-- ==== Sys2Proof/Laws/KeepsOperands.lean ====
section
/-!
SUPPORT. What each operation of Machine/Operands.lean may change.
-/
namespace Sys2Proof.Machine
set_option linter.unusedTactic false
set_option linter.unreachableTactic false
set_option Elab.async false

theorem readChecked_keeps {w : ℕ} {f : ℕ} {u : ℕ} {a : ℕ} {n : ℕ} {e : Sys2Proof.Ecc} {k : Sys2Proof.Machine.State → Sys2Proof.Machine.State} {M : Nat} (hm : 0x58090000000074c0046000000001060050600000309200f04c03fe8200090008000004100700000000003f8086e1b ||| M = M) (hg : ∀ t, Keeps M t (k t)) {s0 s1 : State} (h : Keeps M s0 s1) : Keeps M s0 (readChecked w f u a n e s1 k) := by
  unfold readChecked
  repeat' first
    | with_reducible exact h
    | with_reducible apply Keeps.next (hg ..) (sub_refl _)
    | with_reducible exact Keeps.refl _ _
    | with_reducible apply Keeps.ite
    | (with_reducible apply Keeps.next (State.bump_keeps ..)); exact sub_trans (by decide +kernel) hm
    | (with_reducible apply Keeps.next (spadFault_keeps ..)); exact sub_trans (by decide +kernel) hm
    | with_reducible apply Keeps.foldl
    | (intro _; beta_reduce)
    | split
    | dsimp only

theorem writeChecked_keeps {w : ℕ} {f : ℕ} {u : ℕ} {a : ℕ} {bs : List ℕ} {e : Sys2Proof.Ecc} {k : Sys2Proof.Machine.State → Sys2Proof.Machine.State} {M : Nat} (hm : 0x58090000000074c0046000000001060050600000309200f04c03fe8200090008000004100700000000003f8086e1b ||| M = M) (hg : ∀ t, Keeps M t (k t)) {s0 s1 : State} (h : Keeps M s0 s1) : Keeps M s0 (writeChecked w f u a bs e s1 k) := by
  unfold writeChecked
  repeat' first
    | with_reducible exact h
    | with_reducible apply Keeps.next (hg ..) (sub_refl _)
    | with_reducible exact Keeps.refl _ _
    | with_reducible apply Keeps.ite
    | (with_reducible apply Keeps.next (State.bump_keeps ..)); exact sub_trans (by decide +kernel) hm
    | (with_reducible apply Keeps.next (State.modCore_keeps ..)); exact sub_trans (by decide +kernel) hm
    | (with_reducible apply Keeps.next (spadFault_keeps ..)); exact sub_trans (by decide +kernel) hm
    | with_reducible apply Keeps.foldl
    | (intro _; beta_reduce)
    | split
    | dsimp only

end Sys2Proof.Machine
end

◆ **Task brief**
Repeat all the lines above verbatim.

◆ **Solution for this task**
-- ==== Sys2Proof/Laws/KeepsOperands.lean ====
section
/-!
SUPPORT. What each operation of Machine/Operands.lean may change.
-/
namespace Sys2Proof.Machine
set_option linter.unusedTactic false
set_option linter.unreachableTactic false
set_option Elab.async false

theorem readChecked_keeps {w : ℕ} {f : ℕ} {u : ℕ} {a : ℕ} {n : ℕ} {e : Sys2Proof.Ecc} {k : Sys2Proof.Machine.State → Sys2Proof.Machine.State} {M : Nat} (hm : 0x58090000000074c0046000000001060050600000309200f04c03fe8200090008000004100700000000003f8086e1b ||| M = M) (hg : ∀ t, Keeps M t (k t)) {s0 s1 : State} (h : Keeps M s0 s1) : Keeps M s0 (readChecked w f u a n e s1 k) := by
  unfold readChecked
  repeat' first
    | with_reducible exact h
    | with_reducible apply Keeps.next (hg ..) (sub_refl _)
    | with_reducible exact Keeps.refl _ _
    | with_reducible apply Keeps.ite
    | (with_reducible apply Keeps.next (State.bump_keeps ..)); exact sub_trans (by decide +kernel) hm
    | (with_reducible apply Keeps.next (spadFault_keeps ..)); exact sub_trans (by decide +kernel) hm
    | with_reducible apply Keeps.foldl
    | (intro _; beta_reduce)
    | split
    | dsimp only

theorem writeChecked_keeps {w : ℕ} {f : ℕ} {u : ℕ} {a : ℕ} {bs : List ℕ} {e : Sys2Proof.Ecc} {k : Sys2Proof.Machine.State → Sys2Proof.Machine.State} {M : Nat} (hm : 0x58090000000074c0046000000001060050600000309200f04c03fe8200090008000004100700000000003f8086e1b ||| M = M) (hg : ∀ t, Keeps M t (k t)) {s0 s1 : State} (h : Keeps M s0 s1) : Keeps M s0 (writeChecked w f u a bs e s1 k) := by
  unfold writeChecked
  repeat' first
    | with_reducible exact h
    | with_reducible apply Keeps.next (hg ..) (sub_refl _)
    | with_reducible exact Keeps.refl _ _
    | with_reducible apply Keeps.ite
    | (with_reducible apply Keeps.next (State.bump_keeps ..)); exact sub_trans (by decide +kernel) hm
    | (with_reducible apply Keeps.next (State.modCore_keeps ..)); exact sub_trans (by decide +kernel) hm
    | (with_reducible apply Keeps.next (spadFault_keeps ..)); exact sub_trans (by decide +kernel) hm
    | with_reducible apply Keeps.foldl
    | (intro _; beta_reduce)
    | split
    | dsimp only

end Sys2Proof.Machine
end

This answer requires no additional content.